--- Your assignment ---
When you output the entries, begin with the first line and end with the line containing "(s.modOuts f).address1 = s.address1 := rfl", keeping each line exactly as it is.

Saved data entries

/-! ### modOuts -/

@[simp] theorem modOuts_now (s : State) (f : OutChannel → OutChannel) : (s.modOuts f).now = s.now := rfl
@[simp] theorem modOuts_draws (s : State) (f : OutChannel → OutChannel) : (s.modOuts f).draws = s.draws := rfl
@[simp] theorem modOuts_pending (s : State) (f : OutChannel → OutChannel) : (s.modOuts f).pending = s.pending := rfl
@[simp] theorem modOuts_lts (s : State) (f : OutChannel → OutChannel) : (s.modOuts f).lts = s.lts := rfl
@[simp] theorem modOuts_address0 (s : State) (f : OutChannel → OutChannel) : (s.modOuts f).address0 = s.address0 := rfl
@[simp] theorem modOuts_address1 (s : State) (f : OutChannel → OutChannel) : (s.modOuts f).address1 = s.address1 := rfl
@[simp] theorem modOuts_ports (s : State) (f : OutChannel → OutChannel) : (s.modOuts f).ports = s.ports := rfl
@[simp] theorem modOuts_access (s : State) (f : OutChannel → OutChannel) : (s.modOuts f).access = s.access := rfl
@[simp] theorem modOuts_pool (s : State) (f : OutChannel → OutChannel) : (s.modOuts f).pool = s.pool := rfl
@[simp] theorem modOuts_resolver (s : State) (f : OutChannel → OutChannel) : (s.modOuts f).resolver = s.resolver := rfl
@[simp] theorem modOuts_scenes (s : State) (f : OutChannel → OutChannel) : (s.modOuts f).scenes = s.scenes := rfl
@[simp] theorem modOuts_players (s : State) (f : OutChannel → OutChannel) : (s.modOuts f).players = s.players := rfl
@[simp] theorem modOuts_lines (s : State) (f : OutChannel → OutChannel) : (s.modOuts f).lines = s.lines := rfl
@[simp] theorem modOuts_modulator (s : State) (f : OutChannel → OutChannel) : (s.modOuts f).modulator = s.modulator := rfl
@[simp] theorem modOuts_clocks (s : State) (f : OutChannel → OutChannel) : (s.modOuts f).clocks = s.clocks := rfl
@[simp] theorem modOuts_derateCeiling (s : State) (f : OutChannel → OutChannel) : (s.modOuts f).derateCeiling = s.derateCeiling := rfl
@[simp] theorem modOuts_lampTest (s : State) (f : OutChannel → OutChannel) : (s.modOuts f).lampTest = s.lampTest := rfl
@[simp] theorem modOuts_output (s : State) (f : OutChannel → OutChannel) : (s.modOuts f).output = s.output := rfl
@[simp] theorem modOuts_watches (s : State) (f : OutChannel → OutChannel) : (s.modOuts f).watches = s.watches := rfl
@[simp] theorem modOuts_port (s : State) (f : OutChannel → OutChannel) (q : Port) : (s.modOuts f).port q = s.port q := rfl
@[simp] theorem modOuts_right (s : State) (f : OutChannel → OutChannel) (q : Port) : (s.modOuts f).right q = s.right q := rfl
@[simp] theorem modOuts_record (s : State) (f : OutChannel → OutChannel) (i : Slot) : (s.modOuts f).record i = s.record i := rfl
@[simp] theorem modOuts_entry (s : State) (f : OutChannel → OutChannel) (i : Channel) : (s.modOuts f).entry i = s.entry i := rfl
@[simp] theorem modOuts_scene (s : State) (f : OutChannel → OutChannel) (i : SceneNo) : (s.modOuts f).scene i = s.scene i := rfl
@[simp] theorem modOuts_player (s : State) (f : OutChannel → OutChannel) (i : PlayerNo) : (s.modOuts f).player i = s.player i := rfl
@[simp] theorem modOuts_line (s : State) (f : OutChannel → OutChannel) (i : Line) : (s.modOuts f).line i = s.line i := rfl
@[simp] theorem modOuts_chan (s : State) (f : OutChannel → OutChannel) (i : Channel) : (s.modOuts f).chan i = s.chan i := rfl
@[simp] theorem modOuts_clock (s : State) (f : OutChannel → OutChannel) (i : ClockNo) : (s.modOuts f).clock i = s.clock i := rfl
@[simp] theorem modOuts_watch (s : State) (f : OutChannel → OutChannel) (i : WatchNo) : (s.modOuts f).watch i = s.watch i := rfl

/-! ### modWatches -/

@[simp] theorem modWatches_now (s : State) (f : Option Watch → Option Watch) : (s.modWatches f).now = s.now := rfl
@[simp] theorem modWatches_draws (s : State) (f : Option Watch → Option Watch) : (s.modWatches f).draws = s.draws := rfl
@[simp] theorem modWatches_pending (s : State) (f : Option Watch → Option Watch) : (s.modWatches f).pending = s.pending := rfl
@[simp] theorem modWatches_lts (s : State) (f : Option Watch → Option Watch) : (s.modWatches f).lts = s.lts := rfl
@[simp] theorem modWatches_address0 (s : State) (f : Option Watch → Option Watch) : (s.modWatches f).address0 = s.address0 := rfl
@[simp] theorem modWatches_address1 (s : State) (f : Option Watch → Option Watch) : (s.modWatches f).address1 = s.address1 := rfl
@[simp] theorem modWatches_ports (s : State) (f : Option Watch → Option Watch) : (s.modWatches f).ports = s.ports := rfl
@[simp] theorem modWatches_access (s : State) (f : Option Watch → Option Watch) : (s.modWatches f).access = s.access := rfl
@[simp] theorem modWatches_pool (s : State) (f : Option Watch → Option Watch) : (s.modWatches f).pool = s.pool := rfl
@[simp] theorem modWatches_resolver (s : State) (f : Option Watch → Option Watch) : (s.modWatches f).resolver = s.resolver := rfl
@[simp] theorem modWatches_scenes (s : State) (f : Option Watch → Option Watch) : (s.modWatches f).scenes = s.scenes := rfl
@[simp] theorem modWatches_players (s : State) (f : Option Watch → Option Watch) : (s.modWatches f).players = s.players := rfl
@[simp] theorem modWatches_lines (s : State) (f : Option Watch → Option Watch) : (s.modWatches f).lines = s.lines := rfl
@[simp] theorem modWatches_modulator (s : State) (f : Option Watch → Option Watch) : (s.modWatches f).modulator = s.modulator := rfl
@[simp] theorem modWatches_clocks (s : State) (f : Option Watch → Option Watch) : (s.modWatches f).clocks = s.clocks := rfl
@[simp] theorem modWatches_derateCeiling (s : State) (f : Option Watch → Option Watch) : (s.modWatches f).derateCeiling = s.derateCeiling := rfl
@[simp] theorem modWatches_lampTest (s : State) (f : Option Watch → Option Watch) : (s.modWatches f).lampTest = s.lampTest := rfl
@[simp] theorem modWatches_output (s : State) (f : Option Watch → Option Watch) : (s.modWatches f).output = s.output := rfl
@[simp] theorem modWatches_outs (s : State) (f : Option Watch → Option Watch) : (s.modWatches f).outs = s.outs := rfl
@[simp] theorem modWatches_port (s : State) (f : Option Watch → Option Watch) (q : Port) : (s.modWatches f).port q = s.port q := rfl
@[simp] theorem modWatches_right (s : State) (f : Option Watch → Option Watch) (q : Port) : (s.modWatches f).right q = s.right q := rfl
@[simp] theorem modWatches_record (s : State) (f : Option Watch → Option Watch) (i : Slot) : (s.modWatches f).record i = s.record i := rfl
@[simp] theorem modWatches_entry (s : State) (f : Option Watch → Option Watch) (i : Channel) : (s.modWatches f).entry i = s.entry i := rfl
@[simp] theorem modWatches_scene (s : State) (f : Option Watch → Option Watch) (i : SceneNo) : (s.modWatches f).scene i = s.scene i := rfl
@[simp] theorem modWatches_player (s : State) (f : Option Watch → Option Watch) (i : PlayerNo) : (s.modWatches f).player i = s.player i := rfl
@[simp] theorem modWatches_line (s : State) (f : Option Watch → Option Watch) (i : Line) : (s.modWatches f).line i = s.line i := rfl
@[simp] theorem modWatches_chan (s : State) (f : Option Watch → Option Watch) (i : Channel) : (s.modWatches f).chan i = s.chan i := rfl
@[simp] theorem modWatches_clock (s : State) (f : Option Watch → Option Watch) (i : ClockNo) : (s.modWatches f).clock i = s.clock i := rfl
@[simp] theorem modWatches_out (s : State) (f : Option Watch → Option Watch) (i : Channel) : (s.modWatches f).out i = s.out i := rfl

/-! ### setWatch -/

@[simp] theorem setWatch_now (s : State) (w : WatchNo) (x : Option Watch) : (s.setWatch w x).now = s.now := rfl
@[simp] theorem setWatch_draws (s : State) (w : WatchNo) (x : Option Watch) : (s.setWatch w x).draws = s.draws := rfl
@[simp] theorem setWatch_pending (s : State) (w : WatchNo) (x : Option Watch) : (s.setWatch w x).pending = s.pending := rfl
@[simp] theorem setWatch_lts (s : State) (w : WatchNo) (x : Option Watch) : (s.setWatch w x).lts = s.lts := rfl
@[simp] theorem setWatch_address0 (s : State) (w : WatchNo) (x : Option Watch) : (s.setWatch w x).address0 = s.address0 := rfl
@[simp] theorem setWatch_address1 (s : State) (w : WatchNo) (x : Option Watch) : (s.setWatch w x).address1 = s.address1 := rfl
@[simp] theorem setWatch_ports (s : State) (w : WatchNo) (x : Option Watch) : (s.setWatch w x).ports = s.ports := rfl
@[simp] theorem setWatch_access (s : State) (w : WatchNo) (x : Option Watch) : (s.setWatch w x).access = s.access := rfl
@[simp] theorem setWatch_pool (s : State) (w : WatchNo) (x : Option Watch) : (s.setWatch w x).pool = s.pool := rfl
@[simp] theorem setWatch_resolver (s : State) (w : WatchNo) (x : Option Watch) : (s.setWatch w x).resolver = s.resolver := rfl
@[simp] theorem setWatch_scenes (s : State) (w : WatchNo) (x : Option Watch) : (s.setWatch w x).scenes = s.scenes := rfl
@[simp] theorem setWatch_players (s : State) (w : WatchNo) (x : Option Watch) : (s.setWatch w x).players = s.players := rfl
@[simp] theorem setWatch_lines (s : State) (w : WatchNo) (x : Option Watch) : (s.setWatch w x).lines = s.lines := rfl
@[simp] theorem setWatch_modulator (s : State) (w : WatchNo) (x : Option Watch) : (s.setWatch w x).modulator = s.modulator := rfl
@[simp] theorem setWatch_clocks (s : State) (w : WatchNo) (x : Option Watch) : (s.setWatch w x).clocks = s.clocks := rfl
@[simp] theorem setWatch_derateCeiling (s : State) (w : WatchNo) (x : Option Watch) : (s.setWatch w x).derateCeiling = s.derateCeiling := rfl
@[simp] theorem setWatch_lampTest (s : State) (w : WatchNo) (x : Option Watch) : (s.setWatch w x).lampTest = s.lampTest := rfl
@[simp] theorem setWatch_output (s : State) (w : WatchNo) (x : Option Watch) : (s.setWatch w x).output = s.output := rfl
@[simp] theorem setWatch_outs (s : State) (w : WatchNo) (x : Option Watch) : (s.setWatch w x).outs = s.outs := rfl
@[simp] theorem setWatch_port (s : State) (w : WatchNo) (x : Option Watch) (q : Port) : (s.setWatch w x).port q = s.port q := rfl
@[simp] theorem setWatch_right (s : State) (w : WatchNo) (x : Option Watch) (q : Port) : (s.setWatch w x).right q = s.right q := rfl
@[simp] theorem setWatch_record (s : State) (w : WatchNo) (x : Option Watch) (i : Slot) : (s.setWatch w x).record i = s.record i := rfl
@[simp] theorem setWatch_entry (s : State) (w : WatchNo) (x : Option Watch) (i : Channel) : (s.setWatch w x).entry i = s.entry i := rfl
@[simp] theorem setWatch_scene (s : State) (w : WatchNo) (x : Option Watch) (i : SceneNo) : (s.setWatch w x).scene i = s.scene i := rfl
@[simp] theorem setWatch_player (s : State) (w : WatchNo) (x : Option Watch) (i : PlayerNo) : (s.setWatch w x).player i = s.player i := rfl
@[simp] theorem setWatch_line (s : State) (w : WatchNo) (x : Option Watch) (i : Line) : (s.setWatch w x).line i = s.line i := rfl
@[simp] theorem setWatch_chan (s : State) (w : WatchNo) (x : Option Watch) (i : Channel) : (s.setWatch w x).chan i = s.chan i := rfl
@[simp] theorem setWatch_clock (s : State) (w : WatchNo) (x : Option Watch) (i : ClockNo) : (s.setWatch w x).clock i = s.clock i := rfl
@[simp] theorem setWatch_out (s : State) (w : WatchNo) (x : Option Watch) (i : Channel) : (s.setWatch w x).out i = s.out i := rfl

--- Problem solution ---
/-! ### modOuts -/

@[simp] theorem modOuts_now (s : State) (f : OutChannel → OutChannel) : (s.modOuts f).now = s.now := rfl
@[simp] theorem modOuts_draws (s : State) (f : OutChannel → OutChannel) : (s.modOuts f).draws = s.draws := rfl
@[simp] theorem modOuts_pending (s : State) (f : OutChannel → OutChannel) : (s.modOuts f).pending = s.pending := rfl
@[simp] theorem modOuts_lts (s : State) (f : OutChannel → OutChannel) : (s.modOuts f).lts = s.lts := rfl
@[simp] theorem modOuts_address0 (s : State) (f : OutChannel → OutChannel) : (s.modOuts f).address0 = s.address0 := rfl
@[simp] theorem modOuts_address1 (s : State) (f : OutChannel → OutChannel) : (s.modOuts f).address1 = s.address1 := rfl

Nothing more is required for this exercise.